Stanari (Станари) is a village and municipality in Republika Srpska, Bosnia and Herzegovina. It was established in 2014, after it split from Doboj municipality. As of 2013, it has a population of 6,958 inhabitants, while Stanari itself has a population of 1,015 inhabitants.

==Geography==

=== Physical geography ===
The municipality is located in the basin of the Ukrina river in the area of Krnjin and is characterized by a mostly lowland hilly terrain configuration with a minimum altitude of 138 m (Brestovo) and a maximum altitude of 343 m (Radnja Donja). The municipality of Stanari has three hilly peaks with an altitude of more than 300 m, located on three different sides of the territorial unit of the municipality of Stanari.

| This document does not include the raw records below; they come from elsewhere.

-- ==== Sys2Proof/Laws/Encoding.lean ====
section
/-! SUPPORT. The fields of FORMAT and the two name tables of the encodings, each with its inverse. -/

namespace Sys2Proof

@[simp] theorem FormatBits.colorType_make (ct d : Byte) : FormatBits.colorType (FormatBits.make ct d) = ct := by
  simp only [FormatBits.colorType, FormatBits.make]
  exact BitVec.extractLsb'_append_eq_left

@[simp] theorem FormatBits.bitDepth_make (ct d : Byte) : FormatBits.bitDepth (FormatBits.make ct d) = d := by
  simp only [FormatBits.bitDepth, FormatBits.make]
  exact BitVec.extractLsb'_append_eq_right

/-- FORMAT[15:0] is its two fields. -/
theorem FormatBits.make_fields (f : FormatBits) : FormatBits.make (FormatBits.colorType f) (FormatBits.bitDepth f) = f := by
  apply BitVec.eq_of_toNat_eq
  simp only [FormatBits.make, FormatBits.colorType, FormatBits.bitDepth]
  rw [BitVec.toNat_append, BitVec.extractLsb'_toNat, BitVec.extractLsb'_toNat,
    ← Nat.shiftLeft_add_eq_or_of_lt (by omega), Nat.shiftLeft_eq, Nat.shiftRight_eq_div_pow]
  have := f.isLt
  omega

/-- A byte names a filter exactly when it is the filter's numeral (30_encoding.md R82). -/
theorem FilterType.ofByte_eq_some {b : Byte} {ft : FilterType} : FilterType.ofByte b = some ft ↔ b = ft.toByte := by
  constructor
  · unfold FilterType.ofByte
    intro h
    repeat' split at h
    all_goals first | (cases h; assumption) | cases h
  · rintro rfl; cases ft <;> rfl

/-- The bytes above 4 name no filter (30_encoding.md R82). -/
theorem FilterType.ofByte_eq_none {b : Byte} : FilterType.ofByte b = Option.none ↔ 4 < b.toNat := by
  unfold FilterType.ofByte
  constructor
  · intro h
    repeat' split at h
    all_goals first | (cases h; done) | bv_omega
  · intro h
    rw [if_neg (by bv_omega), if_neg (by bv_omega), if_neg (by bv_omega), if_neg (by bv_omega), if_neg (by bv_omega)]

theorem FilterType.toNat_toByte_le (ft : FilterType) : ft.toByte.toNat ≤ 4 := by cases ft <;> decide

/-- A byte names a colour model exactly when it is the model's COLOR_TYPE (30_encoding.md R83). -/
theorem ColorModel.ofByte_eq_some {ct : Byte} {m : ColorModel} : ColorModel.ofByte ct = some m ↔ ct = m.toByte := by
  constructor
  · unfold ColorModel.ofByte
    intro h
    repeat' split at h
    all_goals first | (cases h; assumption) | cases h
  · rintro rfl; cases m <;> rfl

theorem ColorModel.depthLegal_iff (m : ColorModel) (depth : Byte) :
    m.depthLegal depth = true ↔ depth.toNat ∈ m.legalDepths := by
  simp [ColorModel.depthLegal]

/-- The legal depths are among 1, 2, 4, 8 and 16; below 8 a pixel has one channel (30_encoding.md R84). -/
theorem ColorModel.legalDepths_cases {m : ColorModel} {d : Nat} (h : d ∈ m.legalDepths) :
    (d = 8 ∨ d = 16) ∨ ((d = 1 ∨ d = 2 ∨ d = 4) ∧ (m = .greyscale ∨ m = .palette)) := by
  cases m <;> simp [ColorModel.legalDepths] at h <;> simp <;> omega

namespace Machine

/-- `fmt_legal` (00_scope.md R11; 30_encoding.md R84): FORMAT holds the COLOR_TYPE of a model and a depth of its row. -/
theorem legalFormat_eq_some {f : FormatBits} {m : ColorModel} {d : Nat} :
    legalFormat f = some (m, d) ↔
      FormatBits.colorType f = m.toByte ∧ (FormatBits.bitDepth f).toNat = d ∧ d ∈ m.legalDepths := by
  unfold legalFormat
  constructor
  · intro h
    split at h
    · cases h
    · next m' hm =>
      split at h
      · next hd => cases h; exact ⟨ColorModel.ofByte_eq_some.mp hm, rfl, (ColorModel.depthLegal_iff _ _).mp hd⟩
      · cases h
  · rintro ⟨h1, h2, h3⟩
    subst h2
    rw [ColorModel.ofByte_eq_some.mpr h1]
    simp [(ColorModel.depthLegal_iff _ _).mpr h3]

theorem legalFormat_make {m : ColorModel} {depth : Byte} (h : depth.toNat ∈ m.legalDepths) :
    legalFormat (FormatBits.make m.toByte depth) = some (m, depth.toNat) := by
  rw [legalFormat_eq_some]; simp [h]

theorem legalDepths_of_legalFormat {f : FormatBits} {m : ColorModel} {d : Nat} (h : legalFormat f = some (m, d)) :
    d ∈ m.legalDepths := (legalFormat_eq_some.mp h).2.2

/-- Every legal pair has 1 to 64 bits per pixel (00_scope.md R11). -/
theorem bitsPerPixel_bounds {m : ColorModel} {d : Nat} (h : d ∈ m.legalDepths) :
    1 ≤ bitsPerPixel m d ∧ bitsPerPixel m d ≤ 64 := by
  have := ColorModel.legalDepths_cases h
  cases m <;> simp [bitsPerPixel, channels] at this ⊢ <;> omega

theorem one_le_bytesPerPixel (m : ColorModel) (d : Nat) : 1 ≤ bytesPerPixel m d := by simp [bytesPerPixel]

end Machine

end Sys2Proof
end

=== Political geography ===
The municipality is located in the northern part of Republika Srpska on coordinates of eastern longitude 17°49′46″ and 44°44′50″ north latitude and borders the city of Doboj, and the municipalities of Derventa, Prnjavor, Teslić and Tešanj. It is one of the smaller municipalities of Republika Srpska, with an area of 160.96 km2. The area of the territory of the makes 0,643% of the total territory of the Republika Srpska.

=== Climate ===
The area of the municipality belongs to the zone of temperate continental climate with moderately cold winters (average temperature in January –0.7 °C) and moderately warm summers (average temperature in July 30.9 °C). The average number of total hours of sunshine is 1,570 hours. The average annual rainfall is about 950 mm, and is evenly distributed throughout the year.

==History==

=== The formation of the Stanari Municipality ===
The municipality of Stanari existed and functioned until 1959, when in one of the numerous reorganizations it was abolished and annexed to the municipality of Doboj. The population of this area quickly realized the wrongdoing, because already in 1965 the municipality, becoming a unit of measure in the planning documents, resolved vital life problems much faster (for example, in 1965 the People's Loan solved the paving of roads at the headquarters of each municipality), and even then launched an activity to rebuild Stanari Municipality.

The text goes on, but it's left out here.